-- ==== Sys2Proof/Laws/Program.lean ====
section
/-! SUPPORT. Laws/Program.lean: a host program beside the block (30_encoding.md R85): what one poll does, and programs
run one after the other. -/

namespace Sys2Proof.Machine

@[simp] theorem leaving_next (left : State → List HostStep) (t : State) :
    Result.leaving left (.next t) = .next (left t, t) := rfl

/-- Bit 0 of STATUS is BUSY (R24). -/
theorem getLsbD_statusWord_zero (s : State) : (statusWord s).getLsbD 0 = s.run := by
  simp only [statusWord, BitVec.getLsbD_or, getLsbD_flagBit]; simp

/-- The block after a read of STATUS: nothing but the model's records moves on. -/
def polled (s : State) : State := { s with reads := s.reads ++ [statusWord s], draws := s.draws + 4 }

theorem runTurn_readStatus {s : State} (hN : s.resetN = true) : runTurn (.host readStatus) s = .next (polled s) := by
  rw [runTurn_host hN]; rfl

/-- One poll of a wait: it answers STATUS, and the wait is over exactly if the block is idle (R85). -/
theorem hostMove_wait (rest : List HostStep) {s : State} (hN : s.resetN = true) :
    hostMove (.waitIdle :: rest) s = .next (if s.run then .waitIdle :: rest else rest, polled s) := by
  have e : idleSeen (polled s) = !s.run := by
    simp only [idleSeen, polled, List.getLast?_concat, Option.getD_some, getLsbD_statusWord_zero]
  simp only [hostMove, runTurn_readStatus hN, leaving_next, e]
  cases s.run <;> rfl

theorem runProgram_append {ks : List Pick} {p q : List HostStep} {s t : State}
    (h : runProgram ks p s = .next (q, t)) (ks' : List Pick) : runProgram (ks ++ ks') p s = runProgram ks' q t := by
  induction ks generalizing p s with
  | nil => cases h; rfl
  | cons k ks ih =>
    simp only [List.cons_append, runProgram] at h ⊢
    split at h
    · exact ih h
    · cases h
    · cases h

/-- The block's fair move leaves the program as it is. -/
theorem programMove_fair (p : List HostStep) (s : State) :
    programMove (if shifting s then .line else .engine) p s = (runTurn (fairTurn s) s).leaving fun _ => p := by
  unfold fairTurn; split <;> rfl

/-- Fair moves of the block are moves beside any program. -/
theorem Reaches.beside {s t : State} (h : Reaches s t) (p : List HostStep) :
    ∃ ks, runProgram ks p s = .next (p, t) := by
  obtain ⟨n, h⟩ := h
  induction n generalizing s with
  | zero => cases h; exact ⟨[], rfl⟩
  | succ n ih =>
    rw [fairRun_succ] at h
    split at h
    · rename_i w hw
      obtain ⟨ks, hk⟩ := ih h
      exact ⟨_ :: ks, by rw [runProgram, programMove_fair, hw]; exact hk⟩
    · cases h
    · cases h

/-- The host program p can be run to its end from s, leaving the block at t, whatever program follows. -/
def Runs (p : List HostStep) (s t : State) : Prop := ∀ q, ∃ ks, runProgram ks (p ++ q) s = .next (q, t)

theorem Runs.nil (s : State) : Runs [] s s := fun _ => ⟨[], rfl⟩

theorem Runs.append {p q : List HostStep} {s t u : State} (h : Runs p s t) (h' : Runs q t u) : Runs (p ++ q) s u := by
  intro r
  obtain ⟨ks, h⟩ := h (q ++ r)
  obtain ⟨ks', h'⟩ := h' r
  exact ⟨ks ++ ks', by rw [List.append_assoc, runProgram_append h, h']⟩

theorem Runs.toEnd {p : List HostStep} {s t : State} (h : Runs p s t) : ∃ ks, runProgram ks p s = .next ([], t) := by
  simpa using h []

/-- An access is one move of the host. -/
theorem runs_access {a : Access} {s t : State} (h : runTurn (.host a) s = .next t) : Runs [.access a] s t :=
  fun q => ⟨[.host], by simp [runProgram, programMove, hostMove, h]⟩

/-- A wait ends with the poll after the operation has ended (R85). -/
theorem runs_wait {s u : State} (h : Reaches s u) (hN : u.resetN = true) (hr : u.run = false) :
    Runs [.waitIdle] s (polled u) := by
  intro q
  obtain ⟨ks, h⟩ := h.beside ([.waitIdle] ++ q)
  exact ⟨ks ++ [.host], by rw [runProgram_append h]; simp [runProgram, programMove, hostMove_wait q hN, hr]⟩

end Sys2Proof.Machine
end

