-- ==== Sys2Proof/Tests/Slice0.lean ====
section
/-! SUPPORT. Tests/Slice0.lean: small tests of single moves, with expected values from spec/95_test_vectors.md and the
rules, and a witness for the hypotheses of each statement of Certificates/Slice0/Obligations.lean. -/

namespace Sys2Proof.Tests

open Sys2Proof Sys2Proof.Machine

/-! ## WellFormed: an ill-formed term for each check, refused -/

/-- 95 DE2 to DE4: OPC 0x0, 0xA and 0xF are reserved (R73). -/
theorem test_opcAssigned_refuses : opcAssigned 0x00000000#32 = false ∧ opcAssigned 0x0000000A#32 = false ∧
    opcAssigned 0x0000000F#32 = false := by decide

/-- 95 DE5 to DE8 and DE12: bits 4, 23, 27 and 31 are reserved (R74). -/
theorem test_reservedClear_refuses : reservedClear 0x00000016#32 = false ∧ reservedClear 0x00800008#32 = false ∧
    reservedClear 0x08000008#32 = false ∧ reservedClear 0x80000001#32 = false ∧
    reservedClear 0x00FF0006#32 = false := by decide

/-- A word is legal only if both hold (R161). -/
theorem test_wordLegal_refuses : wordLegal 0x0000000A#32 = false ∧ wordLegal 0x00000016#32 = false := by decide

/-- The assembler writes 0 in every field an operation does not use (R84). -/
theorem test_assembled_refuses : Instr.assembled (.config 1#8 0#7 0#3) = false ∧
    Instr.assembled (.reset 0#8 1#7 0#3) = false ∧ Instr.assembled (.cmd 0xAF#8 0#7 1#3) = false ∧
    Instr.assembled (.data 0x55#8 1#7 0#3) = false ∧ Instr.assembled (.init 0#8 0#7 7#3) = false ∧
    Instr.assembled (.clear 0xFF#8 127#7 7#3) = false ∧ Instr.assembled (.draw 1#8 0#7 0#3) = false ∧
    Instr.assembled (.print 1#8 10#7 2#3) = false ∧ Instr.assembled (.testfill 0#8 0#7 1#3) = false := by decide

/-- A TEXT size of 0, 6 or 1028 bytes is not legal; 64 is (R55). -/
theorem test_textSizeOk : textSizeOk 0 = false ∧ textSizeOk 6 = false ∧ textSizeOk 1028 = false ∧
    textSizeOk Config.textBytes = true := by decide

/-- A prescaler of 1, 3 or 512 is not legal (R6). -/
theorem test_prescalerOk : prescalerOk 1 = false ∧ prescalerOk 3 = false ∧ prescalerOk 512 = false := by decide

/-! ## Decoding: one word per constructor, its bits written out from the encoding of R70 and R84 -/

theorem test_decode_config : decode 0b00000000000000000000000000000001#32 = .ok (.config 0#8 0#7 0#3) := by decide
theorem test_decode_reset : decode 0b00000000000000000000000000000010#32 = .ok (.reset 0#8 0#7 0#3) := by decide
theorem test_decode_cmd : decode 0b00000000000000001010111100000011#32 = .ok (.cmd 0xAF#8 0#7 0#3) := by decide
theorem test_decode_data : decode 0b00000000000000000101010100000100#32 = .ok (.data 0x55#8 0#7 0#3) := by decide
theorem test_decode_init : decode 0b00000000000000000000000000000101#32 = .ok (.init 0#8 0#7 0#3) := by decide
theorem test_decode_clear : decode 0b00000111011111111111111100000110#32 = .ok (.clear 0xFF#8 127#7 7#3) := by decide
theorem test_decode_draw : decode 0b00000000000000000000000000000111#32 = .ok (.draw 0#8 0#7 0#3) := by decide
theorem test_decode_print : decode 0b00000010000010100000000000001000#32 = .ok (.print 0#8 10#7 2#3) := by decide
theorem test_decode_testfill : decode 0b00000000000000000000000000001001#32 = .ok (.testfill 0#8 0#7 0#3) := by decide

/-- A word with a reserved bit, and one with a reserved OPC, are refused by name (R73, R74). -/
theorem test_decode_refuses : decode 0x00800008#32 = .error .reservedBits ∧
    decode 0x0000000A#32 = .error .reservedOpc := by decide

/-- The encoder writes the assembler's words (R84). -/
theorem test_encode : encode (.print 0#8 127#7 7#3) = 0x077F0008#32 ∧ encode (.cmd 0xAF#8 0#7 0#3) = 0x0000AF03#32 := by
  decide

theorem test_decodeTableWord : decodeTableWord 32 0x0000AF03 = some (.cmd 0xAF#8 0#7 0#3) ∧
    decodeTableWord 8 0x0000AF03 = some (.cmd 0#8 0#7 0#3) ∧ decodeTableWord 32 0x16 = none := by decide

/-! ## States -/

/-- The idle block after CONFIG. -/
def configured : State := { State.reset with cfg := configuredCfg, pinCs := false }

/-- The block right after an accepted OP write. -/
def running (i : Instr) : State := started (encode i) configured

/-- What a test looks at in the next state. -/
def seen {α : Type} (r : Result) (f : State → α) : Option α :=
  match r with
  | .next s => some (f s)
  | .fault _ => none
  | .refused _ => none

/-- STATUS after a result. -/
def statusOf (s : State) : Bool × Bool × Bool × Bool :=
  (s.run, s.errIllegal, s.errBusy, s.errNotcfg)

/-! ## One OP write -/

/-- The word placed at the fetch is what the next step runs, from reset (R76; 95 DE14). -/
theorem test_step_withFetchWord :
    seen (step (State.reset.withFetchWord 32 0x00000002)) (fun s => (s.run, s.cur, s.pos)) =
      some (true, 0x00000002#32, .initdClear) := by decide

/-- 95 T1: CONFIG needs no configuration. -/
theorem test_config_starts : seen (exec (.config 0#8 0#7 0#3) State.reset) (fun s => (s.run, s.cur, s.pos)) =
    some (true, 0x00000001#32, .configure) := by decide

/-- 95 T1: its micro-op emits Cfg, asserts CS and ends the operation. -/
theorem test_config_runs :
    seen (engineTurn (started 0x00000001#32 State.reset))
      (fun s => (s.run, s.cfg.spe, s.pinCs, s.pinSck, s.trace)) = some (false, true, false, false, [.cfg]) := by decide
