/-- R178. -/
def Hsq.reset : Hsq :=
  { state := .idle, kind := none, stepCount := 0, index := 0, trigStart := none, progress := 0,
    nextKind := .entry, cause := none, lastRefused := none, lastShift := none, refusalsSeen := 0,
    frontSeen := none, slipSeen := none, leverRef := none, hitchFresh := false }

/-! ## LC -/

inductive LinkState where
  | offline | listen | active | muted | conflict
  deriving DecidableEq, Repr

inductive Freshness where
  | absent | fresh | stale
  deriving DecidableEq, Repr

/-- The cab's shift command (R205). -/
inductive ShiftCmd where
  | up | down | select (g : Option Gear)
  deriving DecidableEq, Repr

/-- 5 ENGINE STATE as filed (R190). -/
structure EngineFields where
  speed : Nat
  torque : Nat
  echo : Nat
  deriving DecidableEq, Repr

/-- 8 BRAKE STATE as filed (R190). -/
structure BrakeFields where
  left : Nat
  right : Nat
  park : Bool
  deriving DecidableEq, Repr

/-- 12 CAB DRIVE REQUEST as filed (R191, R205): the level fields, then the edge-type fields, the shift
command, the gear of a SELECT and the headland command as their codes. -/
structure CabDriveFields where
  lever : Lever
  pedal : Nat
  auto : Bool
  aggressiveness : Nat
  front : Nat
  shift : Nat
  select : Nat
  headland : Nat
  acknowledge : Bool
  deriving DecidableEq, Repr

/-- 13 CAB HITCH REQUEST as filed (R191, R205): the level fields, on/off fields as their two-bit code, then
the edge-type up/down switch as its code. -/
structure CabHitchFields where
  lever : Nat
  mix : Nat
  dropRate : Nat
  upper : Nat
  slipLimit : Nat
  slipControl : Nat
  damping : Nat
  authority : Nat
  switch : Nat
  deriving DecidableEq, Repr

/-- 16 IMPLEMENT HITCH REQUEST as filed (R190). -/
structure ImplementFields where
  position : Nat
  positionMode : Bool
  deriving DecidableEq, Repr

/-- 40 SERVICE REQUEST as filed (R190). -/
structure ServiceFields where
  code : Byte
  tag : Byte
  deriving DecidableEq, Repr

/-- A peer record (R191); time since last frame in µs, saturating at 65,535 ms. -/
structure Peer (α : Type) where
  values : Option α
  fresh : Freshness
  since : Nat
  lastActed : Option (BitVec 4)
  deriving DecidableEq, Repr

/-- One queued frame (R198, R199). -/
structure TxEntry where
  group : Group
  data : List Byte
  attempting : Bool
  replaced : Bool
  deriving DecidableEq, Repr

/-- An attempt on the bus (R199). -/
structure Attempt where
  group : Group
  data : List Byte
  deriving DecidableEq, Repr

/-- The station numbers in use (R188, R208): a group without a source is filed from no station. -/
structure Sources where
  own : Nat
  engine : Option Nat
  brake : Option Nat
  cab : Option Nat
  implement : Option Nat
  service : Option Nat
  deriving DecidableEq, Repr

structure Lc where
  link : LinkState
  /-- µs in LISTEN -/
  listen : Nat
  queue : List TxEntry
  attempt : Option Attempt
  errors : Nat
  /-- µs of the mute timer -/
  muteTimer : Nat
  received : Nat
  engine : Peer EngineFields
  brake : Peer BrakeFields
  cabDrive : Peer CabDriveFields
  cabHitch : Peer CabHitchFields
  implement : Peer ImplementFields
  service : Peer ServiceFields
  sendCounts : GroupTable (BitVec 4)
  motionPage : Nat
  drivePage : Nat
  cursor : Nat
  quiet : Bool
  /-- µs since the quiet order while quiet has not been reported (R203) -/
  quietTimer : Option Nat
  /-- in CONFLICT: frames are taken (R200) -/
  conflictTakes : Bool
  sources : Sources
  deriving DecidableEq, Repr

/-- R204; the time since the last frame is 0 (log 7). -/
def Peer.absent (α : Type) : Peer α := { values := none, fresh := .absent, since := 0, lastActed := none }

/-- Station 31, with which no consumed group has a source (R208). -/
def Sources.station31 : Sources :=
  { own := 31, engine := none, brake := none, cab := none, implement := none, service := none }

/-- R204; the attempt on the bus and the station numbers are given, and the listen time, which no table
gives, is 0 (log 88). -/
def Lc.reset (attempt : Option Attempt) (sources : Sources) : Lc :=
  { link := .offline, listen := 0, queue := [], attempt := attempt, errors := 0, muteTimer := 0,
    received := 0, engine := .absent _, brake := .absent _, cabDrive := .absent _,
    cabHitch := .absent _, implement := .absent _, service := .absent _,
    sendCounts := .const 0, motionPage := 0, drivePage := 0, cursor := 0, quiet := false,
    quietTimer := none, conflictTakes := true, sources := sources }

/-! ## MC -/

/-- The fault codes (R187). -/
inductive FaultCode where
  | lost (c : PulseChannel)
  | stream (s : Sensor)
  | outOpen (o : Output)
  | outShort (o : Output)
  | engineStale | brakeStale | cabDriveStale | cabHitchStale | implementStale
  | stationConflict | linkMuted
  | cfgInvalid | hpsCalFailed
  | brakeDisagree | brakeUnknown | frontSlip
  | shiftTimeout | chargeLow | oilHot
  | draftUnavailable
  | tclFailed | tclOverpressure | trailerSupplyLost | trailerBreakaway | trailerChargeFailed
  deriving DecidableEq, Repr

/-- One fault entry (R179). Severity follows from the code, state from condition and latch. -/
structure FaultEntry where
  code : FaultCode
  present : Bool
  latched : Bool
  count : Nat
  first : Nat
  last : Nat
  deriving DecidableEq, Repr

/-- Operating modes (R206). -/
inductive Mode where
  | loading | limp | calibrating | operating | restarting | stopping | dormant | awakeNoKey
  deriving DecidableEq, Repr

/-- The step of the sequence in progress, named by what the MC waits for (R209, R210, R212). -/
inductive SeqStep where
  | idle
  | calVsa | calVsb
  | parkWait | quietWait | stopVsb | stopVsa
  | offVsb | offVsa | onVsa | onVsb
  deriving DecidableEq, Repr

structure Mc where
  mode : Mode
  slot : Nat
  version : Nat
  /-- ON is true; absent until the line has first held one level for 20 ms (R206) -/
  key : Option Bool
  keyOffPending : Bool
  step : SeqStep
  /-- µs of the wake timer (R211) -/
  wakeTimer : Nat
  faults : List FaultEntry
  full : Bool
  seconds : Nat
  /-- the LC has reported the end of its window (R200, R209) -/
  windowEnded : Bool
  /-- tag of the accepted CONTROL_RESTART (R212) -/
  restartTag : Option Byte
  /-- this LOADING follows a power-on reset, not a wake (R99) -/
  cold : Bool
  deriving DecidableEq, Repr

/-- R185, R206 at power-on reset; no rule gives the wake timer a value before AWAKE_NO_KEY, and the model
takes 0 (log 88). -/
def Mc.powerOn (slot : Nat) : Mc :=
  { mode := .loading, slot := slot, version := 0, key := none, keyOffPending := false, step := .idle,
    wakeTimer := 0, faults := [], full := false, seconds := 0, windowEnded := false,
    restartTag := none, cold := true }

/-! ## The whole part -/

/-- The blocks that take SFE events (R33, R38). -/
inductive Owner where
  | vdb | shc | fdc | htc | tbc
  deriving DecidableEq, Repr

/-- State events and comparator events (R33, R35, R36). -/
inductive SfeEvent where
  | failed | starting | valid | highEnter | highLeave | lowEnter | lowLeave
  deriving DecidableEq, Repr

/-- An SFE event delivered to one owner and not yet taken (R38); `value` is the fast value of a
comparator event, 0 for a state event. -/
structure Delivery where
  owner : Owner
  sensor : Sensor
  event : SfeEvent
  value : Int
  deriving DecidableEq, Repr

/-- A request event delivered by the LC and not yet taken by its owner (R193). -/
inductive Request where
  | shift (cmd : ShiftCmd)
  | hitchSwitch (up : Bool)
  | headland (start : Bool)
  | acknowledge
  | service (code tag : Byte)
  deriving DecidableEq, Repr

/-- The lines read by the part, as last presented (00_scope.md, Signal lines). -/
structure Pins where
  keyOn : Bool
  coupling : Bool
  fenderLeft : Bool
  fenderRight : Bool
  strap0 : Bool
  strap1 : Bool
  deriving DecidableEq, Repr

structure State where
  /-- the free-running microsecond count -/
  now : Stamp
  /-- modulator clocks into the present microsecond, 0 to 4 (log 2) -/
  sub : Nat
  /-- index of the next modulator clock (log 3) -/
  clock : Nat
  pins : Pins
  cfg : Image
  scu : Scu
  sfe : Sfe
  vdb : Vdb
  shc : Shc
  fdc : Fdc
  htc : Htc
  tbc : Tbc
  hsq : Hsq
  lc : Lc
  mc : Mc
  events : List Delivery
  requests : List Request
  pending : List Instr
  deriving DecidableEq, Repr

/-- No command makes the part stop: what the manual calls a fault is an entry of the fault table, and a
step that meets one answers a next state (R179). So no reason to fault exists. -/
inductive Fault where
  deriving DecidableEq, Repr

/-- Reasons a command has no meaning. -/
inductive Refusal where
  /-- raised by `exec` for a row that has no meaning yet (none of this model); safe -/
  | notModelled (mnemonic : String)
  deriving DecidableEq, Repr

/-- What the blocks hold before an image is loaded: nothing is configured (log 8). -/
def blankImage : Image :=
  { stations := ⟨0, 0, 0, 0, 0, 0⟩
    pulse := .const ⟨0, 0, 0⟩
    radFitted := false
    sensors := .const ⟨false, 0, 0, 0, 0, 0, 0, false, false, 0, 0, 0, 0⟩
    pattern := []
    aTop := 0
    aBottom := 0
    gears := []
    clutches := .const ⟨0, 0, 0, 0, 0, 0, 0⟩
    startGear := ⟨.forward, 1⟩
    engageRamp := 0
    torqueLimit := 0
    lead := 0
    draftSpan := 0
    brakeCurve := []
    trailerCurve := []
    entry := []
    exit := []
    maxima := .const 0
    wakeThreshold := 3
    pulsePitch := 0 }

/-- The state right after a power-on reset made with the lines as given: every block at its reset
values and the mode LOADING (R206). -/
def State.powerOn (pins : Pins) : State :=
  { now := 0, sub := 0, clock := 0, pins := pins, cfg := blankImage
    scu := .reset false
    sfe := .reset blankImage.sensors
    vdb := .reset
    shc := .reset (.const 0) none []
    fdc := .reset
    htc := .reset
    tbc := .reset pins.coupling (.reset blankImage.sensors.tcl) (.reset blankImage.sensors.tsl)
    hsq := .reset
    lc := .reset none .station31
    mc := .powerOn ((if pins.strap0 then 1 else 0) + (if pins.strap1 then 2 else 0))
    events := [], requests := [], pending := [] }

/-- The state right after power-on reset with the key off, the coupling open, the buttons released and
both straps low (log 7). -/
def State.reset : State :=
  .powerOn { keyOn := false, coupling := false, fenderLeft := false, fenderRight := false,
             strap0 := false, strap1 := false }

end Sys2Proof.Machine
end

━━━━━━━━━━━━━━━━━━━━

### Aim of the task
Every line in the material above that has the word "Delivery" should be copied.

### Solved exercise
structure Delivery where
  events : List Delivery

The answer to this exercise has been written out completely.